Table 5. Proportion (%) of native forest and modified environments for the northern-central (NC) zone in Misiones, Argentina, and the ~400,000 ha multispecies biological corridor modelled by DeMatteo [1].

Identification of regions in need of management strategies

To evaluate the areas of the corridor that need habitat restoration and/or habitat protection, the levels of PSR, as defined by marginal and optimal habitat, were evaluated (Fig 3). This refined analysis goes beyond DeMatteo [1], with the ability to evaluate the quality of habitat for these overlapping species. Across the northern-central zone, both models capture similar totals of suitable habitat (27.7% and 29.3%) and have similar levels of marginal habitat (31.6% and 26.7%), optimal habitat with 1–3 species (44.2% and 45.7%), and optimal habitat with 4–5 species (19.7% and 14.8%) (Table 6). In addition, both models have similar levels of marginal habitat captured in the DeMatteo [1] corridor (19.7% and 17.6%) (Table 6); however, there are slight differences in the proportions of optimal habitat that are contained within the corridor of DeMatteo [1]. The levels of Model 1 are more similar in distribution of optimal habitat with 1–3 species (46.0%) and 4–5 species (34.0%), while Model 2 which has a higher proportion of optimal habitat with 1–3 species (62.3%) compared to 4–5 species (18.2%) (Table 6).

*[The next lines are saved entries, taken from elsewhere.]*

/-- A BEACON with an item in the watch range is stored, its C brought to 4 and its interval to 50 ms (R22, R25). -/
theorem test_beacon_stored :
    let t := after (.beacon 900 17 63 0 1 9 [⟨41, 1, 600⟩]) (quiet edge .run)
    t.nbt.entries.map (fun e => (e.interval, e.advertisedC, e.items)) = [(50, 4, [⟨41, .claim, 511⟩])] := by decide

/-- The stale point is 3 intervals of silence, and it must be exceeded (R28). -/
theorem test_stale_point :
    let s := (quiet edge .run).setNbt ⟨[neighbour 260]⟩
    (after (.neighbourStalePoint 500000 17) s).freshCount = 1 ∧ (after (.neighbourStalePoint 500001 17) s).freshCount = 0 := by
  decide

/-! ### Coverage -/

/-- A neighbour of higher score takes a segment, one of lower score does not (1.10.1, R40). -/
theorem test_outranked :
    let s (score : Nat) := (quiet edge .run).setNbt ⟨[neighbour score]⟩
    (s 260).decideClaim 41 252 = .unclaimed ∧ (s 251).decideClaim 41 252 = .claimed := by decide

/-- The twelfth expiry of LISTEN enters RUN and makes its evaluation there (R37). -/
theorem test_listen_ends : (after (.beaconTimerExpiry 200000) (quiet edge .listen)).stc.runState = .run := by decide

/-- Load class 1 doubles the gap (Table 1-6): P is 64 with two active cranes. -/
theorem test_gap_with_load :
    let s := serving (quiet edge .run) [context 1 41 .anchored, context 2 41 .anchored]
    (after (.beaconTimerExpiry 200000) s).cve.beaconGap = 400 := by decide

/-! ### The line (4.9) -/

/-- The generator of 4.9.3, seeded with 12 and with 13. -/
theorem test_generator :
    advanceGen 0x000C = 0x0018 ∧ advanceGen 0x0600 = 0x0C01 ∧ advanceGen 0x0C01 = 0x1803 ∧ advanceGen 0x000D = 0x001A := by
  decide

/-- Station 12's first DEFER for a BUNDLE straight after LOAD has a gap of 280 µs, station 13's 320 µs (4.9.3). -/
theorem test_first_gap : (gapOf .bundle 0 12).1 = 280 ∧ (gapOf .bundle 0 13).1 = 320 := by decide

/-- A CRANE UP waits 40 µs, then goes out, and leaves its class when it has been sent (4.9.1). -/
theorem test_crane_up_sent :
    let s := deferring (quiet edge .run) .crane [uplinkFrame]
    let t := after (.deferGapEnd 40) s
    t.lnc.line = .sending .crane uplinkFrame.frame ∧ (after (.transmissionComplete 400) t).lnc.class0 = [] := by decide

/-- A collision below the limit leaves the frame at the head with count 1 and opens a DEFER of 40 or 60 µs (4.9.2). -/
theorem test_collision :
    let t := after (.collision 1) (sending (quiet edge .run) .crane uplinkFrame [])
    t.lnc.class0.map (·.attempts) = [1] ∧ t.lnc.line = .defer .crane 1000041 := by decide

/-- Carrier for more than 20 ms is a JABBER fault, which 50 ms of idle line end (4.9.4). -/
theorem test_jabber :
    let t := after (.carrierAppears 0) (quiet edge .run)
    let u := after (.jabberDetected 20001) t
    (after (.jabberDetected 20000) t).lnc.line = .idle ∧ u.lnc.line = .fault ∧ u.lnc.faultKind = .jabber ∧
      (after (.faultRecoveryExpiry 50000) (after (.carrierEnds 40000) u)).lnc.line = .idle := by decide

/-- An open line cuts a transmission; the frame keeps its attempt count (R72). -/
theorem test_line_open :
    let t := after (.lineOpenReported 1) (sending (quiet edge .run) .crane uplinkFrame [])
    t.lnc.line = .fault ∧ t.lnc.faultKind = .cut ∧ t.lnc.class0 = [uplinkFrame] := by decide

/-- A line reported open during LOAD is FAULT with kind OPEN as LNC becomes active (R72), until 50 ms of OK (R74). -/
theorem test_line_open_before_listen :
    let record := configRecord 12 0 40 8 20 2 24 16 120 50 0 0 200 100 300 500
    let t := after (.configReadComplete 1000 record) (after (.lineOpenReported 1) State.reset)
    t.stc.runState = .listen ∧ t.lnc.line = .fault ∧ t.lnc.faultKind = .cut ∧
      (after (.faultRecoveryExpiry 50000) (after (.lineConditionOk 10) t)).lnc.line = .idle := by decide

/-- The recovery time begins with OK on an idle line (R74). -/
theorem test_line_ok :
    let t := after (.lineOpenReported 1) (quiet edge .run)
    t.lnc.recoverySince = none ∧ (after (.lineConditionOk 10) t).lnc.recoverySince = some 1000011 := by decide

/-- A CRANE UP 80 ms old is withdrawn and counts as late (R87). -/
theorem test_age_limit :
    let s := deferring (serving (quiet edge .run) [context 1 41 .anchored]) .crane [uplinkFrame]
    let t := after (.craneUpAgeLimit 80000 0) s
    t.lnc.class0 = [] ∧ t.cru.contexts.map (·.late) = [1] := by decide

/-- A CRANE DOWN 80 ms old is withdrawn (R94). -/
theorem test_remaining_zero :
    (after (.craneDownRemainingZero 80000 0) (deferring (quiet gateway .run) .crane [downlinkFrame])).lnc.class0 = [] := by
  decide

/-- A frame with the own address sets ADDRESS CLASH (R69). -/
theorem test_address_clash :
    (after (.craneUp 900 12 63 1 0 0 0 [7]) (quiet edge .listen)).rlc.occasions = .empty ∧
      (after (.addressClash 900) (quiet edge .listen)).rlc.inProgress.isSome = true := by decide

/-! ### Cranes and handover -/

/-- CRANE ATTACH makes a context in RUN and is refused in LISTEN (R79). -/
theorem test_attach :
    (after (.craneAttach 5 3 41) (quiet edge .run)).cru.contexts.map (fun c => (c.crane, c.position)) = [(3, 41)] ∧
      (after (.craneAttach 5 3 41) (quiet edge .listen)).rlc.inProgress = some (.craneReject 3 .notRunning) := by decide

/-- Leaving a HELD segment ends the hold at once (R45, R81). -/
theorem test_position_ends_hold :
    let t := after (.cranePosition 5 1 42) (serving (quiet edge .run) [context 1 41 .anchored])
    t.cve.segments.map (·.claim) = [.claimed, .unclaimed, .unclaimed, .unclaimed] ∧
      t.rlc.inProgress = some (.coverageNotice 1 0) := by decide

/-- CRANE DETACH frees an active context, not a PENDING one (R82). -/
theorem test_detach :
    (after (.craneDetach 5 1) (serving (quiet edge .run) [context 1 41 .anchored])).cru.contexts = [] ∧
      (after (.craneDetach 5 1) (serving (quiet edge .run) [context 1 40 (.pending 17 5 1100000)])).cru.contexts.length = 1 := by
  decide

/-- An uplink 100.005 ms after the last gives a period of 100 ms (R85), and a crane on a CLAIMED segment is not offered. -/
theorem test_uplink :
    let t := after (.craneUplink 5 1 9 200 [7]) (serving (quiet edge .run) [context 1 40 .anchored])
    t.cru.contexts.map (·.period) = [some 100] ∧ t.lnc.class0.map (·.frame.body) = [.craneUp 1 9 100 0 [7]] ∧
      t.lnc.class1 = [] := by decide

/-- An uplink of a crane on a segment another station claims brings an OFFER to it (R98 to R100). -/
theorem test_offer_sent :
    let s := (serving (quiet edge .run) [context 1 41 .anchored]).setNbt ⟨[neighbour 260]⟩
    (after (.craneUplink 5 1 9 200 [7]) s).lnc.class1.map (·.frame) = [⟨12, 17, .offer 1 1 41 100 0⟩] := by decide

/-- CRANE DOWNLINK at a gateway goes to the line; at an EDGE station it sets LINK ERROR (R94, R96). -/
theorem test_downlink :
    (after (.craneDownlink 5 1 9 0 [7]) (quiet gateway .run)).lnc.class0.map (·.frame.body) = [.craneDown 1 9 1 [7]] ∧
      (after (.craneDownlink 5 1 9 0 [7]) (quiet edge .run)).rlc.inProgress.isSome = true := by decide

/-- A CRANE DOWN reaches the radio unit as CRANE DELIVER (R90, R93). -/
theorem test_crane_down_delivered :
    (after (.craneDown 900 20 63 1 9 10 [7]) (serving (quiet edge .run) [context 1 41 .anchored])).rlc.inProgress =
      some (.craneDeliver 1 9 [7]) := by decide

/-- A CRANE UP at a gateway becomes a TERMINAL UPLINK with the sender as anchor (R96). -/
theorem test_crane_up_passed :
    (after (.craneUp 900 20 63 1 9 80 2 [7]) (quiet gateway .run)).rlc.inProgress =
      some (.terminalUplink 1 9 20 80 2 [7]) := by decide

Fig 3. The potential species richness (PSR) represented as a summary of the proportion (%) of marginal and optimal habitat defined as suitable in the northern-central zone for Model 1 and Model 2.

For each model, the overlap of marginal and optimal habitats was grouped into six classes: 0 species, 1–3 species with marginal habitat, 4–5 species with marginal habitat, 1–3 species with optimal habitat, 4 species with optimal habitat, and 5 species with optimal habitat. Each level is then categorized into the type of land management that is needed to optimized long-term survival of species in the corridor: Habitat restoration, habitat protection, or a combination of the two practices.

Table 6. The potential species richness (PSR) with habitat suitability subdivided into marginal and optimal habitat.

Within the DeMatteo [1], corridor connectors were defined as those regions with the lowest level of PSR and habitat integrity. These regions occupy ~30% of the corridor and were identified as areas that put connectivity between the northern-central zone at risk. This reanalysis with suitable habitat subdivided into marginal and optimal habitat highlights that not all areas within the connector are equal in their needs (Fig 4 and Table 6). While both models require restoration of the marginal habitat that makes up about half of the connectors (58.4% and 51.0%), both models also have a large portion that need a combined management approach. While Model 2 has the majority requiring restoration plus protection (48.4%), Model 1 has 35.4% in this category and 6.2% in the category of needing protection with optimal habitat and high PSR.

Fig 4. The potential species richness (PSR) is represented as a summary of the proportion (%) of marginal and optimal habitat defined as suitable in the northern-central zone for Model 1 and Model 2.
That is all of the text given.